Тепла более 10–12° еще не было. Всходы не зеленые, как прошлогодние, а серые, желтоватые, но от дождей и мокрого снега начинают зеленеть; боюсь, не повредили бы им морозы в 2–5° на мокрую землю, не пострадали бы корни всходов.
Что я написал в дни первых чисел марта под впечатлением страшного события, я не перечитывал потом; помарки и поправки я делал только в то время, когда писал я взволнованный, спеша вылить на бумагу поток быстро следовавших одно за другими воспоминаний и мыслей.
Примечание. Замечу еще, что еще не могу отделаться от подозрения об участии в событии 1 марта не одних анархистов, а и лиц из других лагерей, участии, разумеется, не прямом, а чрез десятые руки, а доказательств подозрения ни теперь, ни после и, может быть, никогда не найдется; поэтому я и отношу его голословным, но тем не менее навязчивым.
Перехожу опять к делам давно прошедших дней. Не прошло и месяца после внезапной смерти отца, как мы все, мать, двое сестер и я, должны были предоставить наш дом и все, что в нем находилось, казне и частным кредиторам. Приходилось с кое — какими крохами идти на улицу и думать о следующем дне. В это время явилась неожиданная помощь. Троюродный (если не ошибаюсь) брат отца, Андрей Филимонович Назарьев, сам обремененный семейством, у него было на руках три дочери (одна уже взрослая, две подростки), служивший заседателем в каком — то московском суде (помещавшемся близ Иверских ворот), предложил нам переехать к нему. Он с семейством жил у Пресненских пру
дов, в приходе Покрова в Кудрине, в собственном маленьком домике; внизу, в четырех комнатах, помещалось семейство Назарьевых, а мезонин с тремя комнатами и чердачком предоставлен был нам. Окна одной из комнат выходили на Девичье Поле, виднелись Воробьевы горы, и я, смотря на этот ландшафт, вспоминал подобный же вид из верхнего этажа нашего прежнего дома на Андроньев монастырь. Но вспоминать было нелегко, впрочем, не мне собственно, а старшим. Что я тогда? Разве 14–тилетнему подростку знакома бывает продолжительная грусть и недовольство судьбою?
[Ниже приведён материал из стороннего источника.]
-- ==== Sys2Proof/Syntax.lean ====
section
/-!
DEFINITION. The instructions: one constructor per row of the opcode table. A row with a word has the fields of that word
(R56, R68), in the table's order; a row without a word is a step of the machine itself (file 95), with what it carries.
-/

namespace Sys2Proof
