/-- The issue slot of every instruction (R25): majors 0x39 to 0x3E take M, other lane majors L, the uniform set U. -/
def issueSlot : Instr → Slot
  | .add _ _ _ _ _ => .l
  | .sub _ _ _ _ _ => .l
  | .mul _ _ _ _ _ => .l
  | .mad _ _ _ _ _ => .l
  | .mulhI32 _ _ _ _ _ => .l
  | .mulhN32 _ _ _ _ _ => .l
  | .minI32 _ _ _ _ _ => .l
  | .maxI32 _ _ _ _ _ => .l
  | .minN32 _ _ _ _ _ => .l
  | .maxN32 _ _ _ _ _ => .l
  | .andB _ _ _ _ _ => .l
  | .orB _ _ _ _ _ => .l
  | .xorB _ _ _ _ _ => .l
  | .andn _ _ _ _ _ => .l
  | .shl _ _ _ _ _ => .l
  | .shr _ _ _ _ _ => .l
  | .sra _ _ _ _ _ => .l
  | .bfxI32 _ _ _ _ _ => .l
  | .bfxN32 _ _ _ _ _ => .l
  | .bfi _ _ _ _ _ => .l
  | .sel _ _ _ _ _ => .l
  | .mov _ _ _ _ => .l
  | .notB _ _ _ _ => .l
  | .neg _ _ _ _ => .l
  | .absI _ _ _ _ => .l
  | .popc _ _ _ _ => .l
  | .clz _ _ _ _ => .l
  | .brev _ _ _ _ => .l
  | .rot _ _ _ _ _ => .l
  | .cmp _ _ _ _ _ _ => .l
  | .fadd _ _ _ _ _ => .l
  | .fsub _ _ _ _ _ => .l
  | .fmul _ _ _ _ _ => .l
  | .ffma _ _ _ _ _ => .l
  | .fmin _ _ _ _ _ => .l
  | .fmax _ _ _ _ _ => .l
  | .fdiv _ _ _ _ _ => .l
  | .fcmp _ _ _ _ _ => .l
  | .fabs _ _ _ _ => .l
  | .fneg _ _ _ _ => .l
  | .fsqrt _ _ _ _ _ => .l
  | .frcp _ _ _ _ _ => .l
  | .frsq _ _ _ _ _ => .l
  | .fexp2 _ _ _ _ _ => .l
  | .flog2 _ _ _ _ _ => .l
  | .fsinpi _ _ _ _ _ => .l
  | .fcospi _ _ _ _ _ => .l
  | .fround _ _ _ _ _ => .l
  | .fclass _ _ _ _ => .l
  | .dadd _ _ _ _ _ => .l
  | .dsub _ _ _ _ _ => .l
  | .dmul _ _ _ _ _ => .l
  | .dfma _ _ _ _ _ => .l
  | .ddiv _ _ _ _ _ => .l
  | .dmin _ _ _ _ _ => .l
  | .dmax _ _ _ _ _ => .l
  | .dcmp _ _ _ _ _ => .l
  | .dsqrt _ _ _ _ _ => .l
  | .dabs _ _ _ _ => .l
  | .dneg _ _ _ _ => .l
  | .dround _ _ _ _ _ => .l
  | .hadd2 _ _ _ _ _ => .l
  | .hmul2 _ _ _ _ _ => .l
  | .hfma2 _ _ _ _ _ => .l
  | .cvtF32X _ _ _ _ _ => .l
  | .cvtF16X _ _ _ _ _ => .l
  | .cvtF64X _ _ _ _ _ => .l
  | .cvtXF32 _ _ _ _ _ => .l
  | .cvtXF16 _ _ _ _ _ => .l
  | .cvtXF64 _ _ _ _ _ => .l
  | .cvtXI32 _ _ _ _ _ => .l
  | .cvtXX _ _ _ _ _ => .l
  | .cvtF16F32 _ _ _ _ => .l
  | .cvtF32F16 _ _ _ _ => .l
  | .cvtF64F32 _ _ _ _ => .l
  | .cvtF32F64 _ _ _ _ => .l
  | .cvtI32F32Rz _ _ _ _ => .l
  | .cvtI32F32 _ _ _ _ => .l
  | .cvtF32I32 _ _ _ _ => .l
  | .cvtF32N32 _ _ _ _ => .l
  | .shflIdx _ _ _ _ _ => .l
  | .shflXor _ _ _ _ _ => .l
  | .voteAny _ _ _ _ => .l
  | .voteAll _ _ _ _ => .l
  | .voteBallot _ _ _ _ => .l
  | .redgAdd _ _ _ _ => .l
  | .redgMinI32 _ _ _ _ => .l
  | .redgMinN32 _ _ _ _ => .l
  | .redgMaxI32 _ _ _ _ => .l
  | .redgMaxN32 _ _ _ _ => .l
  | .scanAdd _ _ _ _ => .l
  | .lanemask _ _ _ => .l
  | .shflUp _ _ _ _ _ => .l
  | .shflDown _ _ _ _ _ => .l
  | .addi _ _ _ => .l
  | .andi _ _ _ => .l
  | .ori _ _ _ => .l
  | .xori _ _ _ => .l
  | .shiftiShl _ _ _ => .l
  | .shiftiShr _ _ _ => .l
  | .shiftiSra _ _ _ => .l
  | .cmpi _ _ _ _ _ => .l
  | .addS _ _ _ _ _ => .l
  | .ffmaS _ _ _ _ _ => .l
  | .ldI8 _ _ _ _ _ => .m
  | .ldN8 _ _ _ _ _ => .m
  | .ldI16 _ _ _ _ _ => .m
  | .ldN16 _ _ _ _ _ => .m
  | .ld32 _ _ _ _ _ => .m
  | .ld64 _ _ _ _ _ => .m
  | .ld128 _ _ _ _ _ => .m
  | .st8 _ _ _ _ _ => .m
  | .st16 _ _ _ _ _ => .m
  | .st32 _ _ _ _ _ => .m
  | .st64 _ _ _ _ _ => .m
  | .st128 _ _ _ _ _ => .m
  | .atomAdd _ _ _ _ _ => .m
  | .atomMinI _ _ _ _ _ => .m
  | .atomMaxI _ _ _ _ _ => .m
  | .atomMinN _ _ _ _ _ => .m
  | .atomMaxN _ _ _ _ _ => .m
  | .atomAnd _ _ _ _ _ => .m
  | .atomOr _ _ _ _ _ => .m
  | .atomXor _ _ _ _ _ => .m
  | .atomExch _ _ _ _ _ => .m
  | .atomCas _ _ _ _ _ => .m
  | .redAdd _ _ _ _ _ => .m
  | .redMinI _ _ _ _ _ => .m
  | .redMaxI _ _ _ _ _ => .m
  | .redMinN _ _ _ _ _ => .m
  | .redMaxN _ _ _ _ _ => .m
  | .redAnd _ _ _ _ _ => .m
  | .redOr _ _ _ _ _ => .m
  | .redXor _ _ _ _ _ => .m
  | .lea _ _ _ _ => .m
  | .pgreq _ _ _ _ => .m
  | .pref _ _ _ => .m
  | .ldAcq32 _ _ _ _ => .m
  | .ldAcq64 _ _ _ _ => .m
  | .mma _ _ _ _ => .m
  | .mmaSp _ _ _ _ => .m
  | .oput _ _ _ _ => .m
  | .aget _ _ _ _ _ => .m
  | .aput _ _ _ _ _ => .m
  | .azero _ => .m
  | .br _ _ _ => .l
  | .call _ _ _ => .l
  | .brx _ _ _ => .l
  | .retL _ _ _ => .l
  | .exitL _ _ => .l
  | .uadd _ _ _ _ => .u
  | .usub _ _ _ _ => .u
  | .umul _ _ _ _ => .u
  | .umad _ _ _ _ => .u
  | .umulh _ _ _ _ => .u
  | .uminI32 _ _ _ _ => .u
  | .umaxI32 _ _ _ _ => .u
  | .uminN32 _ _ _ _ => .u
  | .umaxN32 _ _ _ _ => .u
  | .uand _ _ _ _ => .u
  | .uor _ _ _ _ => .u
  | .uxor _ _ _ _ => .u
  | .ushl _ _ _ _ => .u
  | .ushr _ _ _ _ => .u
  | .usra _ _ _ _ => .u
  | .usel _ _ _ _ => .u
  | .ucmp _ _ _ _ _ _ => .u
  | .umov _ _ _ => .u
  | .unot _ _ _ => .u
  | .upopc _ _ _ => .u
  | .uclz _ _ _ => .u
  | .ubrev _ _ _ => .u
  | .qand _ _ _ _ => .u
  | .qor _ _ _ _ => .u
  | .qnot _ _ _ => .u
  | .uadd64 _ _ _ _ => .u
  | .uaddi _ _ _ => .u
  | .uandi _ _ _ => .u
  | .uori _ _ _ => .u
  | .uxori _ _ _ => .u
  | .ushiftiShl _ _ _ => .u
  | .ushiftiShr _ _ _ => .u
  | .ushiftiSra _ _ _ => .u
  | .ucmpi _ _ _ _ _ => .u
  | .uhi _ _ => .u
  | .ulo _ _ => .u
  | .uld _ _ _ => .u
  | .uld64 _ _ _ => .u
  | .ust _ _ _ => .u
  | .uatomAdd _ _ _ _ => .u
  | .uatomMinI _ _ _ _ => .u
  | .uatomMaxI _ _ _ _ => .u
  | .uatomMinN _ _ _ _ => .u
  | .uatomMaxN _ _ _ _ => .u
  | .uatomAnd _ _ _ _ => .u
  | .uatomOr _ _ _ _ => .u
  | .uatomXor _ _ _ _ => .u
  | .uatomExch _ _ _ _ => .u
  | .uatomCas _ _ _ _ => .u
  | .uredAdd _ _ _ _ => .u
  | .uredMinI _ _ _ _ => .u
  | .uredMaxI _ _ _ _ => .u
  | .uredMinN _ _ _ _ => .u
  | .uredMaxN _ _ _ _ => .u
  | .uredAnd _ _ _ _ => .u
  | .uredOr _ _ _ _ => .u
  | .uredXor _ _ _ _ => .u
  | .ubr _ _ _ => .u
  | .ucall _ _ _ => .u
  | .ubrx _ _ => .u
  | .uret _ _ => .u
  | .yield _ => .u
  | .nop _ => .u
  | .trap _ _ => .u
  | .bkpt _ => .u
  | .rdsr _ _ _ _ => .u
  | .wrsr _ _ _ => .u
  | .region _ _ => .u
  | .rgrow _ => .u
  | .rgrowTry _ _ => .u
  | .rshrink _ => .u
  | .phasePub _ _ => .u
  | .phaseAcq _ _ => .u
  | .phaseFull _ _ => .u
  | .waitT _ _ => .u
  | .barSync _ _ => .u
  | .barArrive _ _ => .u
  | .barWait _ _ => .u
  | .tvoteAny _ _ _ => .u
  | .tvoteAll _ _ _ => .u
  | .tvoteAdd _ _ _ => .u
  | .tvoteMinN32 _ _ _ => .u
  | .tvoteMaxN32 _ _ _ => .u
  | .tcall _ _ _ => .u
  | .tret _ _ => .u
  | .tres _ _ _ => .u
  | .tinfo _ _ => .u
  | .kenc _ _ _ _ _ => .u
  | .kdec _ _ => .u
  | .kpar _ _ _ => .u
  | .kchd _ _ _ _ => .u
  | .knbr _ _ _ _ _ _ => .u
  | .klev _ _ _ => .u
  | .kcmp _ _ _ _ => .u
  | .kfind _ _ _ => .u
  | .refine _ _ _ => .u
  | .coarsen _ _ _ => .u
  | .kcost _ _ _ => .u
  | .rebal _ _ _ => .u
  | .launch _ _ => .u
  | .launchI _ _ => .u
  | .launchG _ _ => .u
  | .klaunch _ _ _ => .u
  | .lwait _ => .u
  | .lwaitAll => .u
  | .cpy _ _ => .u
  | .cpyFill _ _ => .u
  | .oclaim _ _ => .u
  | .oclaimTry _ _ _ => .u
  | .orel _ _ => .u
  | .ofill _ _ => .u
  | .gfr _ _ => .u
  | .scfg _ _ _ => .u
  | .sslot _ _ => .u
  | .swait _ _ => .u
  | .ntag _ _ => .u
  | .nsend _ _ => .u
  | .collStatus _ => .u
  | .collAbort _ _ => .u
  | .rplyQ _ _ => .u
  | .rplyInv _ _ => .u
  | .rplySet _ _ => .u
  | .kfindResult _ => .none
  | .kmutStatus _ => .none
  | .bind _ _ => .none
  | .apply _ => .none
  | .atomic _ _ => .none
  | .dupInvalidateAck _ _ => .none
  | .matrixPassStart _ => .none
  | .matrixPassEnd _ => .none
  | .ofillComplete _ _ => .none
  | .copyEngineCheck _ _ => .none
  | .copyEngineRow _ _ => .none
  | .gafferDecide _ => .none
  | .gafferFill _ => .none
  | .gafferPass _ => .none
  | .gafferOutStep _ => .none
  | .streamTile _ _ => .none
  | .streamNextRecord _ _ => .none
  | .nsendComplete _ _ => .none
  | .messageArrival _ => .none
  | .hubRegisterWrite _ => .none
  | .doorbell _ _ => .none
  | .launchAcceptance _ => .none
  | .globalDispatch _ => .none
  | .teamPlacement _ => .none
  | .teamEventWrite _ => .none
  | .gridRetire _ => .none
  | .lwaitPark _ => .none
  | .parkRestore _ => .none
  | .gangRecord _ _ _ => .none
  | .gangAnswer _ _ _ _ => .none
  | .gangAnswerDeadline _ => .none
  | .gangStart _ => .none
  | .gangCancel _ _ _ => .none
  | .gangStartTick _ => .none
  | .keyspaceMakeLive _ _ _ => .none
  | .keyspaceRetire _ _ => .none
  | .rebalMeasure _ => .none
  | .patchArriving _ => .none
  | .migrationCopyComplete _ => .none
  | .tlbRingProbe _ _ => .none
  | .pageWalk _ _ => .none
  | .translationInvalidate _ _ _ => .none
  | .pageService _ _ => .none
  | .pageEvict _ _ => .none
  | .gatherCommand _ _ => .none
  | .gatherBurst _ _ => .none
  | .remoteRequest _ => .none
  | .remoteReply _ _ => .none
  | .contributionArrival _ => .none
  | .resultArrival _ _ _ _ => .none
  | .readyReport _ _ _ => .none
  | .abortSubmit _ _ _ _ _ => .none
  | .commitMark _ _ => .none
  | .abortMark _ _ _ _ _ => .none
  | .collectiveTimeout _ _ => .none
  | .idleFlit _ => .none
  | .acknowledge _ _ => .none
  | .negativeAcknowledge _ _ => .none
  | .portDown _ => .none
  | .discardedFlit _ => .none
  | .keyExchange _ _ _ _ => .none
  | .keyRollover _ _ => .none
  | .sequenceLimit _ => .none
  | .timeExchange => .none
  | .timeFlit _ _ => .none
  | .outOfSync => .none
  | .domainDescriptorWrite _ _ => .none
  | .preempt _ _ => .none
  | .preemptByPriority _ _ => .none
  | .endMaster _ => .none
  | .debugEnable _ _ => .none
  | .debugStop _ => .none
  | .debugResume _ => .none
  | .debugStep _ => .none
  | .debugRead _ _ => .none
  | .debugWrite _ _ _ => .none
  | .powerGood _ => .none
  | .election => .none
  | .imageCheck => .none
  | .recoveryImage _ => .none
  | .firmwareUpdate _ => .none
  | .attestationRequest _ => .none
  | .dieReset _ _ => .none
  | .eccError _ => .none
  | .requestTimeout _ => .none
  | .powerCapStep _ => .none
  | .dieGate _ => .none
  | .dieWake _ => .none
  | .thermalGate _ => .none
  | .thermalTrip _ => .none
  | .telemetryUpdate _ => .none
  | .crcOrTagFailure _ _ => .none
  | .packageReset => .none
  | .computeDiesOff _ => .none
  | .dieCooled _ => .none
  | .hostOrOsMemoryWrite _ _ => .none
  | .rplyComplete _ => .none
  | .kcostApply _ => .none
Жизнь моя пошла по — прежнему, как заведенные часы. Два раза в день я путешествовал в университет по Никитской, что брало более 2 часов времени в день; об извозчиках и даже розвальнях теперь и подумать нельзя было.
Летом, в сухую погоду, куда ни шло, я бегал по Никитской исправно, но в грязь, осенью, ночью, ой, ой, ой, как плохо приходилось мне, бедному мальчику. Мой дядюшка, — так я называл, — Андрей Филимонович, был добрейшее и тишайшее существо тогдашнего чиновничьего мира; небольшого роста от природы, даже еще согнувшийся от постоянного писанья, он был истинный тип небольшого чиновника — муравья. Дома я его никогда иначе не видывал, как за бумагами, целую кипу которых он приносил с собою из суда, а в суде, разумеется, другого дела также не было; весь век свой добрейший Андрей Филимонович писал, писал и писал, за что и награжден был Владимирским крестом; про него не помню, но другой такой же типический чиновник удивлял меня всегда не на шутку вешанием своего Владимирского креста, за 30–летнюю службу, перед образом, по возвращении домой из присутственного места. Андрей Филимонович говорил мало и тихо; все его наслаждения ограничивались слушанием птичьего пения во время письменной работы, покуриванием табаку из длинного чубука с перышком вместо мундштука и чаепитием. Эта добрейшая и тишайшая душа поила иногда и меня чаем в ближайшем трактире, когда я заходил в суд у Иверских ворот, отвозил меня иногда на извозчике из университета домой, и однажды, этого я никогда не забывал, заметив у меня отставшую подошву, купил мне сапоги.